AutoTranslation

Real-time AI subtitles for streaming and any audio playing on your Windows PC. Captures system audio, transcribes speech, translates it, and overlays subtitles in your browser.

How it works

System audio (WASAPI loopback)
        ↓
   Speech-to-text (Whisper)
        ↓
   Translation engine
        ↓
   WebSocket → Chrome extension overlay
        ↓ (optional)
   Edge TTS → local output device (speakers/headphones)

Requirements

Windows (uses WASAPI loopback audio capture)
Python 3.10+
Chrome or Edge (Chromium)

Quick start

1. Install the Python service

cd AutoTranslation
python -m venv .venv
.\.venv\Scripts\pip install -r requirements.txt

# For local Whisper (no OpenAI key needed):
.\.venv\Scripts\pip install "faster-whisper>=1.0.0" numpy

# Create your config from the example:
copy config.json.example config.json

2. Run the service

.\.venv\Scripts\python.exe run.py

You should see:

[WhisperLocal] model 'base' ready
[WS] listening on ws://127.0.0.1:8765
[AudioCapture] capturing from '...' at 48000Hz, 2ch

Important: Audio must play through your default Windows output device — the service captures loopback from that device, not the microphone.

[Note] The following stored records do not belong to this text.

theorem State.testDone_evolves {s₀ s} (a b c) (h : Evolves r s₀ s) : Evolves r s₀ (State.testDone s a b c) := by
  unfold State.testDone
  extract_lets -underBinder -merge -useContext +onlyGivenNames v0
  try clear_value v0
  extract_lets -underBinder -merge -useContext +onlyGivenNames v1
  have hv1 : Evolves r s₀ v1 := by
    with_reducible refine State.afterTest_evolves _ _ ?_
    exact h
  try clear_value v1
  extract_lets -underBinder -merge -useContext +onlyGivenNames v2
  have hv2 : Evolves r s₀ v2 := by
    with_reducible refine Evolves.foldl (fun a3 x4 ha3 => ?_) ?_
    · with_reducible refine State.bstFailure_evolves _ _ ?_
      exact ha3
    · exact hv1
  try clear_value v2
  extract_lets -underBinder -merge -useContext +onlyGivenNames v5
  have hv5 : Evolves r s₀ v5 := by
    with_reducible refine Evolves.ite ?_ ?_
    · with_reducible refine Evolves.foldl (fun a6 x7 ha6 => ?_) ?_
      · with_reducible refine State.badWindow_evolves _ ?_
        exact ha6
      · exact hv2
    · exact hv2
  try clear_value v5
  extract_lets -underBinder -merge -useContext +onlyGivenNames v8
  have hv8 : Evolves r s₀ v8 := by
    with_reducible refine State.domBit_evolves _ _ _ ?_
    exact hv5
  try clear_value v8
  extract_lets -underBinder -merge -useContext +onlyGivenNames v9
  have hv9 : Evolves r s₀ v9 := by
    with_reducible refine Evolves.ite ?_ ?_
    · with_reducible refine Evolves.ite ?_ ?_
      · with_reducible refine State.domBit_evolves _ _ _ ?_
        exact hv8
      · exact hv8
    · with_reducible refine State.domBit_evolves _ _ _ ?_
      exact hv8
  try clear_value v9
  extract_lets -underBinder -merge -useContext +onlyGivenNames v10
  try clear_value v10
  extract_lets -underBinder -merge -useContext +onlyGivenNames v11
  have hv11 : Evolves r s₀ v11 := by
    with_reducible refine Evolves.ite ?_ ?_
    · with_reducible refine State.loseDomain_evolves _ ?_
      exact hv9
    · exact hv9
  try clear_value v11
  extract_lets -underBinder -merge -useContext +onlyGivenNames v12
  try clear_value v12
  with_reducible refine State.bstShow_evolves ?_
  with_reducible refine State.stopPlls_evolves ?_
  with_reducible refine State.modBst_evolves _ ?_
  exact hv11

theorem execDomainTestDone_evolves {s₀ s t} (a) (he : execDomainTestDone a s = .next t) (h : Evolves r s₀ s) : Evolves r s₀ t := by
  unfold execDomainTestDone at he
  cases he
  split
  · split
    · with_reducible refine Evolves.ite ?_ ?_
      · with_reducible refine State.testDone_evolves _ _ _ ?_
        exact h
      · exact h
    · exact h
  · exact h

theorem State.bstClose_evolves {s₀ s} (a) (h : Evolves r s₀ s) : Evolves r s₀ (State.bstClose s a) := by
  unfold State.bstClose
  with_reducible refine State.setBstSts_evolves _ _ _ ?_
  with_reducible refine State.setBstSts_evolves _ _ _ ?_
  with_reducible refine State.modBst_evolves _ ?_
  with_reducible refine State.modSec_evolves _ ?_
  exact h

theorem State.bstKill_evolves {s₀ s} (h : Evolves r s₀ s) : Evolves r s₀ (State.bstKill s) := by
  unfold State.bstKill
  with_reducible refine Evolves.ite ?_ ?_
  · with_reducible refine State.bstClose_evolves _ ?_
    exact h
  · exact h
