theorem execReadPwrSts_evolves {s₀ s t} (he : execReadPwrSts s = .next t) (h : Evolves r s₀ s) : Evolves r s₀ t := by
  unfold execReadPwrSts at he
  with_reducible refine State.smb_evolves _ he ?_
  exact h

theorem execReadPwrTemp_evolves {s₀ s t} (he : execReadPwrTemp s = .next t) (h : Evolves r s₀ s) : Evolves r s₀ t := by
  unfold execReadPwrTemp at he
  with_reducible refine State.smb_evolves _ he ?_
  exact h

theorem execReadPwrEst_evolves {s₀ s t} (he : execReadPwrEst s = .next t) (h : Evolves r s₀ s) : Evolves r s₀ t := by
  unfold execReadPwrEst at he
  with_reducible refine State.smb_evolves _ he ?_
  exact h

theorem execReadErrSts_evolves {s₀ s t} (he : execReadErrSts s = .next t) (h : Evolves r s₀ s) : Evolves r s₀ t := by
  unfold execReadErrSts at he
  with_reducible refine State.smb_evolves _ he ?_
  exact h

theorem execReadSideband_evolves {s₀ s t} (he : execReadSideband s = .next t) (h : Evolves r s₀ s) : Evolves r s₀ t := by
  unfold execReadSideband at he
  with_reducible refine State.smb_evolves _ he ?_
  exact h

theorem execReadModuleTime_evolves {s₀ s t} (he : execReadModuleTime s = .next t) (h : Evolves r s₀ s) : Evolves r s₀ t := by
  unfold execReadModuleTime at he
  with_reducible refine State.smb_evolves _ he ?_
  exact h

theorem execReadErrorRecord_evolves {s₀ s t} (he : execReadErrorRecord s = .next t) (h : Evolves r s₀ s) : Evolves r s₀ t := by
  unfold execReadErrorRecord at he
  with_reducible refine State.smb_evolves _ he ?_
  exact h

theorem execSmbClkTimeout_evolves {s₀ s t} (he : execSmbClkTimeout s = .next t) (h : Evolves r s₀ s) : Evolves r s₀ t := by
  unfold execSmbClkTimeout at he
  cases he
  exact h

theorem State.modTap_evolves {s₀ s} (a) (h : Evolves r s₀ s) : Evolves r s₀ (State.modTap s a) := by
  unfold State.modTap
  with_reducible refine Evolves.upd_mk rfl rfl rfl rfl rfl rfl rfl rfl rfl rfl rfl rfl rfl rfl rfl rfl rfl rfl rfl rfl rfl rfl rfl rfl rfl rfl rfl rfl ?_
  exact h

theorem State.boundaryScan_evolves {s₀ s} (a) (h : Evolves r s₀ s) : Evolves r s₀ (State.boundaryScan s a) := by
  unfold State.boundaryScan
  split
  · rename_i w0 w1 e2
    have hw1 : Evolves r s₀ w1 := Evolves.of_pair2 e2 (by
      with_reducible refine State.fresh_evolves ?_
      exact h)
    split
    · rename_i w3 w4 e5
      have hw4 : Evolves r s₀ w4 := Evolves.of_pair2 e5 (by
        with_reducible refine State.fresh_evolves ?_
        exact hw1)
      with_reducible refine State.modTap_evolves _ ?_
      exact hw4

theorem State.holdPads_evolves {s₀ s} (h : Evolves r s₀ s) : Evolves r s₀ (State.holdPads s) := by
  unfold State.holdPads
  extract_lets -underBinder -merge -useContext +onlyGivenNames v0
  have hv0 : Evolves r s₀ v0 := by
    with_reducible refine Evolves.ite ?_ ?_
    · with_reducible refine State.detachAll_evolves ?_
      exact h
    · exact h
  try clear_value v0
  with_reducible refine Evolves.foldl (fun a1 x2 ha1 => ?_) ?_
  · extract_lets -underBinder -merge -useContext +onlyGivenNames v3
    try clear_value v3
    extract_lets -underBinder -merge -useContext +onlyGivenNames v4
    try clear_value v4
    extract_lets -underBinder -merge -useContext +onlyGivenNames v5
    try clear_value v5
    with_reducible refine Evolves.ite ?_ ?_
    · exact ha1
    · extract_lets -underBinder -merge -useContext +onlyGivenNames v6
      have hv6 : Evolves r s₀ v6 := by
        with_reducible refine Evolves.ite ?_ ?_
        · with_reducible refine State.linkDown_evolves _ _ ?_
          exact ha1
        · with_reducible refine State.setReg_evolves _ _ _ ?_
          with_reducible refine State.setLink_evolves _ _ _ ?_
          exact ha1
      try clear_value v6
      with_reducible refine State.modLink_evolves _ _ _ ?_
      exact hv6
  · exact hv0

theorem State.tapLoad_evolves {s₀ s t} (a) (ha : ∀ x0, Evolves r s₀ x0 → Evolves r s₀ (a x0)) (he : State.tapLoad s a = .next t) (h : Evolves r s₀ s) : Evolves r s₀ t := by
  unfold State.tapLoad at he
  cases he
  with_reducible refine Evolves.ite ?_ ?_
  · with_reducible refine ha _ ?_
    exact h
  · exact h

theorem execExtest_evolves {s₀ s t} (he : execExtest s = .next t) (h : Evolves r s₀ s) : Evolves r s₀ t := by
  unfold execExtest at he
  with_reducible refine State.tapLoad_evolves _ (fun y0 hy0 => ?_) he ?_
  · with_reducible refine State.boundaryScan_evolves _ ?_
    with_reducible refine State.holdPads_evolves ?_
    exact hy0
  exact h

theorem execIdcode_evolves {s₀ s t} (he : execIdcode s = .next t) (h : Evolves r s₀ s) : Evolves r s₀ t := by
  unfold execIdcode at he
  with_reducible refine State.tapLoad_evolves _ (fun y0 hy0 => ?_) he ?_
  · with_reducible refine State.modTap_evolves _ ?_
    exact hy0
  exact h

theorem execSamplePreload_evolves {s₀ s t} (he : execSamplePreload s = .next t) (h : Evolves r s₀ s) : Evolves r s₀ t := by
  unfold execSamplePreload at he
  with_reducible refine State.tapLoad_evolves _ (fun y0 hy0 => ?_) he ?_
  · with_reducible refine State.boundaryScan_evolves _ ?_
    exact hy0
  exact h

theorem execClamp_evolves {s₀ s t} (he : execClamp s = .next t) (h : Evolves r s₀ s) : Evolves r s₀ t := by
  unfold execClamp at he
  with_reducible refine State.tapLoad_evolves _ (fun y0 hy0 => ?_) he ?_
  · with_reducible refine State.modTap_evolves _ ?_
    with_reducible refine State.holdPads_evolves ?_
    exact hy0
  exact h

theorem execHighz_evolves {s₀ s t} (he : execHighz s = .next t) (h : Evolves r s₀ s) : Evolves r s₀ t := by
  unfold execHighz at he
  with_reducible refine State.tapLoad_evolves _ (fun y0 hy0 => ?_) he ?_
  · with_reducible refine State.modTap_evolves _ ?_
    with_reducible refine State.holdPads_evolves ?_
    exact hy0
  exact h

theorem execExtestPulse_evolves {s₀ s t} (he : execExtestPulse s = .next t) (h : Evolves r s₀ s) : Evolves r s₀ t := by
  unfold execExtestPulse at he
  with_reducible refine State.tapLoad_evolves _ (fun y0 hy0 => ?_) he ?_
  · with_reducible refine State.boundaryScan_evolves _ ?_
    with_reducible refine State.holdPads_evolves ?_
    exact hy0
  exact h

theorem execExtestTrain_evolves {s₀ s t} (he : execExtestTrain s = .next t) (h : Evolves r s₀ s) : Evolves r s₀ t := by
  unfold execExtestTrain at he
  with_reducible refine State.tapLoad_evolves _ (fun y0 hy0 => ?_) he ?_
  · with_reducible refine State.boundaryScan_evolves _ ?_
    with_reducible refine State.holdPads_evolves ?_
    exact hy0
  exact h

theorem execBypass_evolves {s₀ s t} (he : execBypass s = .next t) (h : Evolves r s₀ s) : Evolves r s₀ t := by
  unfold execBypass at he
  with_reducible refine State.tapLoad_evolves _ (fun y0 hy0 => ?_) he ?_
  · with_reducible refine State.modTap_evolves _ ?_
    exact hy0
  exact h

theorem execPrivateScan_evolves {s₀ s t} (a) (he : execPrivateScan a s = .next t) (h : Evolves r s₀ s) : Evolves r s₀ t := by
  unfold execPrivateScan at he
  with_reducible refine State.tapLoad_evolves _ (fun y0 hy0 => ?_) he ?_
  · with_reducible refine Evolves.ite ?_ ?_
    · split
      · rename_i w1 w2 e3
        have hw2 : Evolves r s₀ w2 := Evolves.of_pair2 e3 (by
          with_reducible refine State.fresh_evolves ?_
          exact hy0)
        with_reducible refine State.modTap_evolves _ ?_
        exact hw2
    · with_reducible refine State.modTap_evolves _ ?_
      exact hy0
  exact h

theorem execTapReset_evolves {s₀ s t} (he : execTapReset s = .next t) (h : Evolves r s₀ s) : Evolves r s₀ t := by
  unfold execTapReset at he
  with_reducible refine State.tapLoad_evolves _ (fun y0 hy0 => ?_) he ?_
  · with_reducible refine State.modTap_evolves _ ?_
    exact hy0
  exact h

theorem State.hddWrite_evolves {s₀ s t} (a b) (he : State.hddWrite s a b = some t) (h : Evolves r s₀ s) : Evolves r s₀ t := by
  unfold State.hddWrite at he
  dsimp only at he
  split at he
  · cases he; exact h
  · split at he
    · cases he
    · cases he; exact tilSeqTailWrite_evolves _ _ (State.store_evolves _ _ h)

theorem State.hddEmit_evolves {s₀ s} (a b) (h : Evolves r s₀ s) : Evolves r s₀ (State.hddEmit s a b).1 := by
  unfold State.hddEmit
  split
  · with_reducible refine Evolves.mk_fst ?_
    exact h
  · with_reducible refine Evolves.ite_fst ?_ ?_
    · split
      · rename_i w4 w5 e6
        have hw4 : Evolves r s₀ w4 := Evolves.of_pair e6 (by
          with_reducible refine State.hddEmit_evolves _ _ ?_
          exact h)
        with_reducible refine Evolves.mk_fst ?_
        exact hw4
    · split
      · rename_i w7 e8
        have hw7 : Evolves r s₀ w7 := by
          with_reducible refine State.hddWrite_evolves _ _ e8 ?_
          exact h
        with_reducible refine State.hddEmit_evolves _ _ ?_
        exact hw7
      · split
        · rename_i w10 w11 e12
          have hw10 : Evolves r s₀ w10 := Evolves.of_pair e12 (by
            with_reducible refine State.hddEmit_evolves _ _ ?_
            exact h)
          with_reducible refine Evolves.mk_fst ?_
          exact hw10
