@[simp] theorem State.orReg_mt (a b c) : (s.orReg a b c).mt = s.mt := rfl
@[simp] theorem State.orReg_aoOn (a b c) : (s.orReg a b c).aoOn = s.aoOn := rfl
@[simp] theorem State.orReg_hold (a b c) : (s.orReg a b c).hold = s.hold := rfl
@[simp] theorem State.orReg_mem (a b c) : (s.orReg a b c).mem = s.mem := rfl
@[simp] theorem State.orReg_poison (a b c) : (s.orReg a b c).poison = s.poison := rfl
@[simp] theorem State.orReg_upsets (a b c) : (s.orReg a b c).upsets = s.upsets := rfl
@[simp] theorem State.orReg_ceWin (a b c) : (s.orReg a b c).ceWin = s.ceWin := rfl
@[simp] theorem State.orReg_scrubPos (a b c) : (s.orReg a b c).scrubPos = s.scrubPos := rfl
@[simp] theorem State.orReg_tiles (a b c) : (s.orReg a b c).tiles = s.tiles := rfl
@[simp] theorem State.orReg_signals (a b c) : (s.orReg a b c).signals = s.signals := rfl
@[simp] theorem State.orReg_arrivals (a b c) : (s.orReg a b c).arrivals = s.arrivals := rfl
@[simp] theorem State.orReg_barriers (a b c) : (s.orReg a b c).barriers = s.barriers := rfl
@[simp] theorem State.orReg_step (a b c) : (s.orReg a b c).step = s.step := rfl
@[simp] theorem State.orReg_ctlOut (a b c) : (s.orReg a b c).ctlOut = s.ctlOut := rfl
@[simp] theorem State.orReg_log (a b c) : (s.orReg a b c).log = s.log := rfl
@[simp] theorem State.orReg_logLatch (a b c) : (s.orReg a b c).logLatch = s.logLatch := rfl
@[simp] theorem State.orReg_logOverwrote (a b c) : (s.orReg a b c).logOverwrote = s.logOverwrote := rfl
@[simp] theorem State.orReg_voidCause (a b c) : (s.orReg a b c).voidCause = s.voidCause := rfl
@[simp] theorem State.orReg_ports (a b c) : (s.orReg a b c).ports = s.ports := rfl
@[simp] theorem State.orReg_pools (a b c) : (s.orReg a b c).pools = s.pools := rfl
@[simp] theorem State.orReg_kvWaiters (a b c) : (s.orReg a b c).kvWaiters = s.kvWaiters := rfl
@[simp] theorem State.orReg_rings (a b c) : (s.orReg a b c).rings = s.rings := rfl
@[simp] theorem State.orReg_dispatch (a b c) : (s.orReg a b c).dispatch = s.dispatch := rfl
@[simp] theorem State.orReg_crossings (a b c) : (s.orReg a b c).crossings = s.crossings := rfl
@[simp] theorem State.orReg_streams (a b c) : (s.orReg a b c).streams = s.streams := rfl
@[simp] theorem State.orReg_tokQueue (a b c) : (s.orReg a b c).tokQueue = s.tokQueue := rfl
@[simp] theorem State.orReg_encoders (a b c) : (s.orReg a b c).encoders = s.encoders := rfl
@[simp] theorem State.orReg_chk (a b c) : (s.orReg a b c).chk = s.chk := rfl
@[simp] theorem State.orReg_links (a b c) : (s.orReg a b c).links = s.links := rfl
@[simp] theorem State.orReg_stranded (a b c) : (s.orReg a b c).stranded = s.stranded := rfl
@[simp] theorem State.orReg_routes (a b c) : (s.orReg a b c).routes = s.routes := rfl
@[simp] theorem State.orReg_linkKeys (a b c) : (s.orReg a b c).linkKeys = s.linkKeys := rfl
@[simp] theorem State.orReg_gate (a b c) : (s.orReg a b c).gate = s.gate := rfl
@[simp] theorem State.orReg_stashStacks (a b c) : (s.orReg a b c).stashStacks = s.stashStacks := rfl
@[simp] theorem State.orReg_ckp (a b c) : (s.orReg a b c).ckp = s.ckp := rfl
@[simp] theorem State.orReg_xfers (a b c) : (s.orReg a b c).xfers = s.xfers := rfl
@[simp] theorem State.orReg_reqs (a b c) : (s.orReg a b c).reqs = s.reqs := rfl
@[simp] theorem State.orReg_nextReq (a b c) : (s.orReg a b c).nextReq = s.nextReq := rfl
@[simp] theorem State.orReg_timeSynced (a b c) : (s.orReg a b c).timeSynced = s.timeSynced := rfl
@[simp] theorem State.orReg_timeGood (a b c) : (s.orReg a b c).timeGood = s.timeGood := rfl
@[simp] theorem State.orReg_timeMissed (a b c) : (s.orReg a b c).timeMissed = s.timeMissed := rfl
@[simp] theorem State.orReg_slew (a b c) : (s.orReg a b c).slew = s.slew := rfl
@[simp] theorem State.orReg_slewTicks (a b c) : (s.orReg a b c).slewTicks = s.slewTicks := rfl
@[simp] theorem State.orReg_queues (a b c) : (s.orReg a b c).queues = s.queues := rfl
@[simp] theorem State.orReg_sec (a b c) : (s.orReg a b c).sec = s.sec := rfl
@[simp] theorem State.orReg_pwr (a b c) : (s.orReg a b c).pwr = s.pwr := rfl
@[simp] theorem State.orReg_bst (a b c) : (s.orReg a b c).bst = s.bst := rfl
@[simp] theorem State.orReg_tap (a b c) : (s.orReg a b c).tap = s.tap := rfl
@[simp] theorem State.orReg_srstBusy (a b c) : (s.orReg a b c).srstBusy = s.srstBusy := rfl
@[simp] theorem State.orReg_dbgStep (a b c) : (s.orReg a b c).dbgStep = s.dbgStep := rfl
@[simp] theorem State.orReg_out (a b c) : (s.orReg a b c).out = s.out := rfl
@[simp] theorem State.orReg_answer (a b c) : (s.orReg a b c).answer = s.answer := rfl
@[simp] theorem State.orReg_freeCtr (a b c) : (s.orReg a b c).freeCtr = s.freeCtr := rfl
@[simp] theorem State.orReg_pending (a b c) : (s.orReg a b c).pending = s.pending := rfl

Using VB-Audio Virtual Cable? See Audio routing with VB-Cable below.

3. Load the browser extension

Open chrome://extensions
Enable Developer mode
Click Load unpacked
Select the extension folder in this repo
Open a video page, click the extension icon, and click Apply settings

The status dot should turn green when connected to the service.

Configuration

Edit config.json (copy from config.json.example) or use the extension popup.

Speech-to-text (STT)

Engine	Description
`whisper_local`	Runs locally via faster-whisper. Free, offline after first model download (~150 MB for `base`).
`whisper_api`	OpenAI Whisper API. Requires an API key.

Translation

Engine	Description
`mymemory`	Free, no API key. Good default. ~500 requests/day.
`claude`	Anthropic API. Requires API key in `config.json`.
`openai`	OpenAI GPT. Requires API key.
`ollama`	Local Ollama instance.
`cursor`	Uses Cursor install auth (experimental).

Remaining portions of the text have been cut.